/-- R143: consuming the rest of the message compresses the blocks before its last, and leaves the bytes behind
them. -/
theorem compressedBlocks.absorbStream {msg : List Byte} {k m : Nat} {x : HashState}
    (hx : compressedBlocks msg k x) (hk : k + m = wholeBlocksBefore msg.length) :
    (absorbStream (msg.drop (128 * k)) x).1 = msg.drop (128 * wholeBlocksBefore msg.length) ∧
      compressedBlocks msg (wholeBlocksBefore msg.length) (absorbStream (msg.drop (128 * k)) x).2 := by
  have hblocks : wholeBlocksBefore msg.length = (msg.length - 1) / 128 := rfl
  induction m generalizing k x with
  | zero =>
    rw [absorbStream_of_le (by rw [List.length_drop]; omega), ← hk]
    exact ⟨rfl, hx⟩
  | succ m ih =>
    rw [absorbStream_of_gt (by rw [List.length_drop]; omega), List.drop_drop]
    exact ih hx.absorbBlock (by omega)

/-- R143: the hash state after one update with the whole message. -/
theorem update_initial (msg : List Byte) :
    validBytes (update msg HashState.initial) = msg.drop (128 * wholeBlocksBefore msg.length) ∧
      compressedBlocks msg (wholeBlocksBefore msg.length) (update msg HashState.initial) := by
  obtain ⟨hvalid, -, hchain⟩ := update_stream msg (x := HashState.initial) Memory.wf_nil.1
  obtain ⟨hrest, hblocks⟩ := (compressedBlocks_initial msg).absorbStream (Nat.zero_add _)
  rw [validBytes_eq_nil initial_bufLen, List.nil_append] at hvalid hchain
  exact ⟨hvalid.trans hrest, hblocks.of_chain hchain⟩

end Sys2Proof.Machine

open Sys2Proof Sys2Proof.Machine

/-- Settles O16: the boundary cases of `Update` as a function of the stream. -/
theorem updateAtTheBlockBoundary : Obligations.UpdateAtTheBlockBoundary := by
  refine ⟨update_nil, fun x d hw hfull hd => ?_, fun x d hw hempty hd => ?_⟩
  · exact update_of_full hw hw hfull rfl ⟨rfl, rfl, rfl, rfl, rfl⟩ hd
  · obtain ⟨hchain, hvalid⟩ := update_block_of_empty hw hempty hd
    exact ⟨hchain.h, by rw [counter, counter, hchain.t0, hchain.t1],
      by rw [← validBytes_length, hvalid, hd], hvalid⟩

/-- Settles O17, by induction on the pieces. -/
theorem chunkingDoesNotMatter : Obligations.ChunkingDoesNotMatter :=
  fun _ pieces hw => ⟨updateAll_sameStream hw pieces, finalize_updateAll_h hw pieces⟩

/-- Settles O18: the chunking does not matter, and one update with the whole message compresses the blocks
before its last. -/
theorem streamStateAfterUpdates : Obligations.StreamStateAfterUpdates := by
  intro pieces msg y k
  have hsame : sameStream y (update msg HashState.initial) := updateAll_sameStream Memory.wf_nil pieces
  obtain ⟨hvalid, hblocks⟩ := update_initial msg
  obtain ⟨hh, hcount, hf0, hf1⟩ :=
    hblocks.of_chain (y := y) ⟨hsame.h, hsame.t0, hsame.t1, hsame.f0, hsame.f1⟩
  have hbytes : validBytes y = msg.drop (128 * k) := hsame.valid.trans hvalid
  exact ⟨hcount, by rw [← validBytes_length, hbytes, List.length_drop], hbytes, hh, hf0, hf1⟩

end

section
/-! PROOF of FINAL by its cases, and of what leaves a finalized state (spec 42_streaming.md R145 to R147). -/

namespace Sys2Proof.Machine

/-- R152: FINAL with one of its two errors completes with that error and no other write. -/
theorem exec_final_failed {n : BitVec 8} {s : State} (h : n.toNat < 32 ∨ s.hash.f0 ≠ 0) :
    ∃ c, exec (.final n) s = .next (complete c s) := by
  by_cases hn : n.toNat < 32
  · exact ⟨_, execFinal_small hn⟩
  · exact ⟨_, execFinal_finalized (Nat.not_lt.1 hn) (h.resolve_left hn)⟩

/-- R147, R152: what FINAL leaves in the hash state and in DIGEST does not depend on STATUS.ERR. -/
theorem exec_final_after_complete {n : BitVec 8} (hn : 32 ≤ n.toNat) (c : ErrCode) (s : State) :
    ∃ u v, exec (.final n) (complete c s) = .next u ∧ exec (.final n) s = .next v ∧
      u.hash = v.hash ∧ u.digest = v.digest := by
  by_cases hf : s.hash.f0 = 0
  · exact ⟨_, _, execFinal_ok hn hf, execFinal_ok hn hf, rfl, rfl⟩
  · exact ⟨_, _, execFinal_finalized hn hf, execFinal_finalized hn hf, rfl, rfl⟩

/-- R140, R145: finalization counts the buffered bytes. -/
theorem counter_finalize (mode : LastNodeMode) (x : HashState) :
    counter (finalize mode x) = (counter x + x.bufLen.val) % 2 ^ 128 :=
  counter_incrementCounter x (by omega)

/-- R146: the only command that writes F0 of a finalized state is INIT. -/
theorem eq_init_of_exec_f0_ne {i : Instr} {s t : State} (h : exec i s = .next t) (hf : s.hash.f0 ≠ 0)
    (hne : t.hash.f0 ≠ s.hash.f0) : i = .init := by
  obtain ⟨c, -, he⟩ | ⟨hi, -⟩ | ⟨_, -, -, hzero, -⟩ | ⟨_, -, -, hzero, -⟩ := exec_cases i s
  · rw [he] at h
    cases h
    exact absurd rfl hne
  · exact hi
  · exact absurd hzero hf
  · exact absurd hzero hf

end Sys2Proof.Machine

open Sys2Proof Sys2Proof.Machine

/-- Settles O24: a failed FINAL writes only STATUS.ERR, which the retry does not read. -/
theorem failedFinalLosesNothing : Obligations.FailedFinalLosesNothing := by
  intro s small large hlarge hfail
  obtain ⟨c, hexec⟩ := exec_final_failed hfail
  obtain ⟨u, v, hu, hv, hhash, hdigest⟩ := exec_final_after_complete hlarge c s
  exact ⟨_, u, v, hexec, rfl, rfl, hu, hv, hhash, hdigest⟩

/-- Settles O23: the three cases of FINAL; in the last, each component of what `finalize` leaves. -/
theorem finalFinishesTheDigest : Obligations.FinalFinishesTheDigest := by
  refine fun s n => ⟨fun hn => execFinal_small hn, fun hn hf => execFinal_finalized hn hf, fun hn hf hw => ?_⟩
  refine ⟨finalize s.params.lastNodeMode s.hash, _, execFinal_ok hn hf, counter_finalize _ _, finalize_f0 _ _,
    fun hmode => by rw [hmode]; rfl, fun hmode => by rw [hmode]; rfl, finalize_bufLen _ _, ?_,
    fun k => getElem_digestOfChain _ k.val k.isLt, fun a hlo hhi => ?_, fun a ha => ?_⟩
  · rw [← bufBlock_bufPad hw.1]
    rfl
  · rw [finalize_buf, read_bufPad hw.1, if_pos ⟨hlo, hhi⟩]
  · rw [finalize_buf, read_bufPad hw.1, if_neg (by omega)]

/-- Settles O25: only reset and a legal command write the hash state, and of the commands on a finalized state
only INIT does. -/
theorem onlyInitOrResetLeavesFinal : Obligations.OnlyInitOrResetLeavesFinal := by
  refine ⟨fun s n hf hn => execFinal_finalized hn hf, fun s t hstep hf hne => ?_⟩
  obtain ⟨hr, -⟩ | ⟨i, hp, hx⟩ := step_hash_cases hstep fun h => hne (by rw [h])
  · exact .inl hr
  · rw [eq_init_of_exec_f0_ne hx hf hne] at hp
    exact .inr hp

end

section
/-! PROOF of the host sequence HASH (spec 42_streaming.md R154; 30_encoding.md R77): what the engine does with
each of the accesses the sequence makes, and with their concatenation. -/

namespace Sys2Proof

/-! R71, R73: the fields of an encoded word. -/

theorem opcField_commandWord (opc arg : BitVec 8) : opcField (commandWord opc arg) = opc := by
  rw [opcField_eq_iff, commandWord_toNat]
  omega

theorem argField_commandWord (opc arg : BitVec 8) : argField (commandWord opc arg) = arg := by
  rw [argField_eq_iff, commandWord_toNat]
  omega

theorem rsvField_commandWord (opc arg : BitVec 8) : rsvField (commandWord opc arg) = 0 := by
  rw [rsvField_eq_zero_iff, commandWord_toNat]
  omega

/-- R73, R75: a well-formed instruction decodes from its word. -/
theorem decode_encode {i : Instr} (h : i.wellFormed = true) : decode (encode i) = .ok i := by
  cases i with
  | init =>
    exact (decode_eq_init_iff _).2
      ⟨rsvField_commandWord _ _, opcField_commandWord _ _, argField_commandWord _ _⟩
  | absorb len =>
    exact (decode_eq_absorb_iff _ _).2
      ⟨rsvField_commandWord _ _, opcField_commandWord _ _, argField_commandWord _ _, of_decide_eq_true h⟩
  | final outlen =>
    exact (decode_eq_final_iff _ _).2
      ⟨rsvField_commandWord _ _, opcField_commandWord _ _, argField_commandWord _ _⟩

end Sys2Proof

namespace Sys2Proof.Machine

/-! R10, R35, R77: the operand bytes of a DATA_IN word made of bytes. -/

theorem wordOfBytes_cons (b : Byte) (bytes : List Byte) :
    wordOfBytes (b :: bytes) = (wordOfBytes bytes <<< 8) ||| b.setWidth 64 := rfl

/-- R8: the lowest byte of a word with a byte put in below. -/
theorem byteOf_push_zero (w : Word) (b : Byte) : byteOf ((w <<< 8) ||| b.setWidth 64) 0 = b := by
  apply BitVec.eq_of_getLsbD_eq
  intro j hj
  have hin : j < 64 := by omega
  simp [byteOf, hj, hin]

/-- R8: the bytes above it are those of the word, one place up. -/
theorem byteOf_push_succ (w : Word) (b : Byte) {k : Nat} (hk : k < 7) :
    byteOf ((w <<< 8) ||| b.setWidth 64) (k + 1) = byteOf w k := by
  apply BitVec.eq_of_getLsbD_eq
  intro j hj
  have habove : b.getLsbD (8 * (k + 1) + j) = false := BitVec.getLsbD_of_ge _ _ (by omega)
  have hin : 8 * (k + 1) + j < 64 := by omega
  have hout : ¬ 8 * (k + 1) + j < 8 := by omega
  have hshift : 8 * (k + 1) + j - 8 = 8 * k + j := by omega
  have hlow : (w <<< 8).getLsbD (8 * (k + 1) + j) = w.getLsbD (8 * k + j) := by
    rw [BitVec.getLsbD_shiftLeft, hshift, decide_eq_true hin, decide_eq_false hout]
    rfl
  rw [byteOf, byteOf, BitVec.getLsbD_extractLsb', BitVec.getLsbD_extractLsb', BitVec.getLsbD_or, hlow,
    BitVec.getLsbD_setWidth, habove, Bool.and_false, Bool.or_false]

/-- R10: byte `k` of a word made of bytes. -/
theorem byteOf_wordOfBytes {bytes : List Byte} {k : Nat} (hk : k < 8) (h : k < bytes.length) :
    byteOf (wordOfBytes bytes) k = bytes[k] := by
  induction bytes generalizing k with
  | nil => simp at h
  | cons b bytes ih =>
    rw [wordOfBytes_cons]
    cases k with
    | zero => exact byteOf_push_zero _ b
    | succ k =>
      rw [byteOf_push_succ _ b (by omega)]
      exact ih (by omega) (by simpa using h)

/-- R77: the command of ABSORBB takes its bytes back out of DATA_IN. -/
theorem operandBytes_wordOfBytes {bytes : List Byte} (h : bytes.length ≤ 8) :
    operandBytes (BitVec.ofNat 8 bytes.length) (wordOfBytes bytes) = bytes := by
  have hlen : (BitVec.ofNat 8 bytes.length).toNat = bytes.length := Nat.mod_eq_of_lt (by omega)
  apply List.ext_getElem
  · rw [operandBytes_length, hlen]
  · intro k _ hk
    simp only [operandBytes, operandByte, List.getElem_map, List.getElem_range]
    exact byteOf_wordOfBytes (by omega) hk

/-! R213: the BUSY interval while no STATUS read waits. -/

/-- R213: a step of the BUSY interval whose oldest access is not a STATUS read only lets time pass. -/
theorem busyWait_of_no_statusRead {s : State} (h : ∀ a ∈ s.port, isStatusRead s.params a = false) :
    busyWait s = { s with busyLeft := s.busyLeft - 1 } := by
  cases hq : s.port with
  | nil => simp [busyWait, hq]
  | cons a rest => simp [busyWait, hq, h a (by simp [hq])]

/-- R213, R216: the BUSY interval ends, with everything else as it was. -/
theorem run_busy {s : State} {w : Word} {n : Nat} (hr : s.resetIn = false) (hp : s.pending = some w)
    (hn : s.busyLeft = n) (hq : ∀ a ∈ s.port, isStatusRead s.params a = false) :
    Host.Core.run Sys2Proof.core n s = .next { s with busyLeft := 0 } := by
  induction n generalizing s with
  | zero => cases s; cases hn; rfl
  | succ n ih =>
    rw [run_succ_of_next (step_busy hr hp (by omega)), busyWait_of_no_statusRead hq]
    exact ih (s := { s with busyLeft := s.busyLeft - 1 }) hr hp (by simp [hn]) hq

/-- Some number of steps takes the engine from `s` to `t`. -/
def runsTo (s t : State) : Prop := ∃ n, Host.Core.run Sys2Proof.core n s = .next t

theorem runsTo.trans {s t u : State} (a : runsTo s t) (b : runsTo t u) : runsTo s u := by
  obtain ⟨m, hm⟩ := a
  obtain ⟨n, hn⟩ := b
  exact ⟨m + n, (run_add hm n).trans hn⟩

theorem runsTo_of_step {s t : State} (h : step s = .next t) : runsTo s t := ⟨1, run_succ_of_next h 0⟩

/-! R61, R77: the accesses of the sequence, one kind at a time. -/

/-- An engine with parameters `p` and hash state `x`, no command in progress, whose port holds the accesses
`q`, none of them a STATUS read. -/
structure serves (p : Params) (x : HashState) (q : List BusAccess) (s : State) : Prop where
  ready : ready s
  params : s.params = p
  hash : s.hash = x
  port : s.port = q
  noStatusRead : ∀ a ∈ q, isStatusRead p a = false

/-- R213: the state in which a command word written to CMD completes: the write has been performed, and the
BUSY interval has passed. -/
def awaited (w : Word) (rest : List BusAccess) (s : State) : State :=
  { respond .written (acceptCommand w { s with port := rest }) with busyLeft := 0 }

@[simp] theorem awaited_params (w : Word) (rest : List BusAccess) (s : State) :
    (awaited w rest s).params = s.params := rfl
@[simp] theorem awaited_hash (w : Word) (rest : List BusAccess) (s : State) :
    (awaited w rest s).hash = s.hash := rfl
@[simp] theorem awaited_dataIn (w : Word) (rest : List BusAccess) (s : State) :
    (awaited w rest s).dataIn = s.dataIn := rfl

/-- R153, R213: a CMD write of a command that, once its time has passed, leads to `u` and completes with
`c`. -/
theorem runsTo_wrCmd {p : Params} {x y : HashState} {rest : List BusAccess} {i : Instr} {s u : State}
    {c : ErrCode} (h : serves p x (wrCmd p i :: rest) s) (hi : i.wellFormed = true)
    (hu : exec i (awaited (encode i) rest s) = .next (complete c u))
    (hframe : u.resetIn = s.resetIn ∧ u.params = s.params ∧ u.port = rest ∧ u.hash = y) :
    runsTo s (complete c u) ∧ serves p y rest (complete c u) := by
  obtain ⟨⟨hr, hp, -⟩, rfl, -, hq, hno⟩ := h
  obtain ⟨hur, hup, huq, huh⟩ := hframe
  have hrest := (List.forall_mem_cons.1 hno).2
  have haccept : step s = .next (respond .written (acceptCommand (encode i) { s with port := rest })) :=
    step_hostWrite hr hp hq rfl (by decide)
  have hbusy := run_busy (s := respond .written (acceptCommand (encode i) { s with port := rest }))
    hr rfl rfl hrest
  have hcomplete : step (awaited (encode i) rest s) = .next (complete c u) :=
    (step_completes_legal (s := awaited (encode i) rest s) hr rfl rfl (decode_encode hi)).trans hu
  exact ⟨(runsTo_of_step haccept).trans (.trans ⟨_, hbusy⟩ (runsTo_of_step hcomplete)),
    ⟨hur.trans hr, rfl, rfl⟩, hup, huh, huq, hrest⟩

• [Problem details] All lines in the records above that contain "interval" are to be reported.

• [Task solution]
/-! R213: the BUSY interval while no STATUS read waits. -/
/-- R213: a step of the BUSY interval whose oldest access is not a STATUS read only lets time pass. -/
/-- R213, R216: the BUSY interval ends, with everything else as it was. -/
BUSY interval has passed. -/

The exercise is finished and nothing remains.